= Residual entropy scaling =

Framework for modeling transport phenomena

Residual entropy scaling, also known as excess entropy scaling, is a framework for modelling transport properties, such as the viscosity, thermal conductivity, and diffusion coefficients of fluids. The field was born with the observation by Yasha Rosenfeld in 1977 that these transport properties, when properly scaled, are monovariate functions of the residual entropy. The practical consequence of this observation is that the transport properties at one thermodynamic state point can be predicted from those at another, provided the states have the same residual entropy. This drastically reduces the number of experiments that must be conducted in order to map the transport properties of a fluid.

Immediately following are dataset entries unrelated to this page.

-- ==== Sys2Proof/Machine/Sequencer.lean ====
section
/-! DEFINITION. The transaction sequencer (spec/42_transactions.md R88 to R97): the micro-steps and the three shapes' programs. -/

namespace Sys2Proof.Machine

/-- The destination of RDRX (R92). -/
inductive RxDest where
  | result
  | buffer
deriving DecidableEq, Repr

/-- The micro-steps (R89 to R93). `wrCr2Burst` is the WRCR2 of R97's pc 4, which also clears `seq.i`. -/
inductive Micro where
  | wrCr2 (v : Word)
  | wrCr2Burst (v : Word)
  | wait (f : WaitFlag)
  | wrTx (b : Byte)
  | rdRx (dst : RxDest)
  | done
deriving DecidableEq, Repr

/-- The program of the current shape with its operands (R95, R96, R97). -/
def program (q : Seq) : List Micro :=
  match q.cmd with
  | .singleWrite =>
    [.wrCr2 (cr2Value q.a7 .write 2#8 false), .wait .txis, .wrTx (subAddress q.cmd q.reg), .wait .txis, .wrTx q.val, .wait .tc,
     .done]
  | .singleRead =>
    [.wrCr2 (cr2Value q.a7 .write 1#8 false), .wait .txis, .wrTx (subAddress q.cmd q.reg), .wait .tc,
     .wrCr2 (cr2Value q.a7 .read 1#8 true), .wait .rxne, .rdRx .result, .done]
  | .burstRead =>
    [.wrCr2 (cr2Value q.a7 .write 1#8 false), .wait .txis, .wrTx (subAddress q.cmd q.reg), .wait .tc,
     .wrCr2Burst (cr2Value q.a7 .read q.n true), .wait .rxne, .rdRx .buffer, .done]

/-- WRCR2 (R89). A faulted or refused access leaves `seq.pc` where it is. -/
def microWrCr2 (s : State) (v : Word) : State :=
  (writeCr2Start s v).commit s fun t _ => t.setPc (s.seq.pc + 1)

/-- WRCR2 and `seq.i <- 0`, the pc 4 of a burst (R97). -/
def microWrCr2Burst (s : State) (v : Word) : State :=
  (writeCr2Start s v).commit s fun t _ => t.setSeq { t.seq with i := 0#8, pc := s.seq.pc + 1 }

/-- WAIT (R90). -/
def microWait (s : State) (f : WaitFlag) : State :=
  (readIsr s).commit s fun t isr => if flagSet f isr then t.setPc (s.seq.pc + 1) else t.setPc s.seq.pc

/-- WRTX (R91). -/
def microWrTx (s : State) (b : Byte) : State :=
  (writeTxdr s (dataWord b)).commit s fun t _ => t.setPc (s.seq.pc + 1)

/-- RDRX to the result (R92). -/
def microRdRxResult (s : State) : State :=
  (readRxdr s).commit s fun t v => t.setSeq { t.seq with result := some (dataByte v), pc := s.seq.pc + 1 }

/-- RDRX to the buffer (R92): the byte goes to `buf + i` before `i` grows, and the loop goes back to its WAIT while bytes are
missing. -/
def microRdRxBuffer (s : State) : State :=
  (readRxdr s).commit s fun t v =>
    let next := s.seq.i + 1#8
    (t.writeMem (s.seq.buf + s.seq.i.toNat) (dataByte v)).setSeq
      { t.seq with i := next, pc := if next.toNat < s.seq.n.toNat then s.seq.pc - 1 else s.seq.pc + 1 }

/-- The micro-step `m`, or none while DONE holds (R93). -/
def microStep (m : Micro) (s : State) : Option State :=
  match m with
  | .wrCr2 v => some (microWrCr2 s v)
  | .wrCr2Burst v => some (microWrCr2Burst s v)
  | .wait f => some (microWait s f)
  | .wrTx b => some (microWrTx s b)
  | .rdRx .result => some (microRdRxResult s)
  | .rdRx .buffer => some (microRdRxBuffer s)
  | .done => if s.quiescent then some (s.setSeq { s.seq with status := .done }) else none

/-- The micro-step at `seq.pc`. The programs end before index 8, and no run leaves them (R30); at an index past the end there is
none (DESIGN CHOICE, safe: notes/assumptions/17.md). -/
def currentMicro (s : State) : Option Micro := (program s.seq)[s.seq.pc]?

/-- The sequencer's one enabled step while a command is in progress (R88). -/
def sequencerStep (s : State) : Option State :=
  match s.seq.status with
  | .busy =>
    match currentMicro s with
    | some m => microStep m s
    | none => none
  | .ready => none
  | .done => none
  | .rejected _ => none

end Sys2Proof.Machine
end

== Initial discovery and traction ==
After Rosenfeld's initial discovery in 1977, the concept of residual entropy scaling received little attention, and some criticism, which was acknowledged as accurate by Rosenfeld. By 2002, the original paper presenting residual entropy scaling had received less than twenty citations. However, the framework gradually gained traction, and by the 2020s it has become an active field of research.

== Theoretical justification ==
While the initial discovery of residual entropy scaling by Rosenfeld was an empirical one, later research has attempted to justify the framework theoretically. For this purpose, isomorph theory has gained interest. This theory provides insight into the reason for the "hidden scale invariance" seen in residual entropy scaling, as well as the limitations of the theory.

== Mathematical formulation ==
We define the residual entropy, $s^{\mathrm{res}}$, of a fluid defined as

$s^{\mathrm{res}}(T, \rho) = s(T, \rho) - s^{\mathrm{id}}(T, \rho)$,

where $T$ is the temperature, $\rho$ is the molar density, $s^{\mathrm{id}}$ is the ideal-gas entropy, and $s$ is the entropy of the fluid. A transport property $Y$, such as the viscosity or thermal conductivity can scaled to a dimensionless form using macroscopic properties, with a scaling like

$\hat{Y} = f(Y; T, \rho)$,

with $\hat{Y}$ dimensionless. For many fluids, the scaled transport property is then, to a good approximation, a monovariate function of the residual entropy, such that we have

$\hat{Y} = g(s^{\mathrm{res}})$.

The functional form of $g$ can be determined experimentally or from simulations. Once this function is determined, the transport property can be predicted at any thermodynamic state as

$Y(T, \rho) = f^{-1}(\hat{Y}(s^{\mathrm{res}}(T, \rho)))$,

provided that an accurate equation of state is available for calculation of the residual entropy.

=== Example: Viscosity ===
A wide range of scaling functions $f$ have been proposed for different transport properties. One example is the original scaling proposed by Rosenfeld for the viscosity, which gives the scaled viscosity

$\hat{\eta} = \frac{\eta }{\rho_N^{2 / 3} \sqrt{m k_\mathrm{B} T}}$,

where $\eta$ is the shear viscosity, $\rho_N$ is the particle density, $m$ is the particle mass, and $k_\mathrm{B}$ is the Boltzmann constant.

== Limitations ==
While residual entropy scaling has gained significant traction in recent years, its practical application is limited by the fact that the form of the monovariate function $g(s^\mathrm{res})$ must be determined either experimentally or from simulations. Still, residual entropy scaling has proven itself as a useful tool for correlation of experimental measurements, and as a basis for developing mixing rules.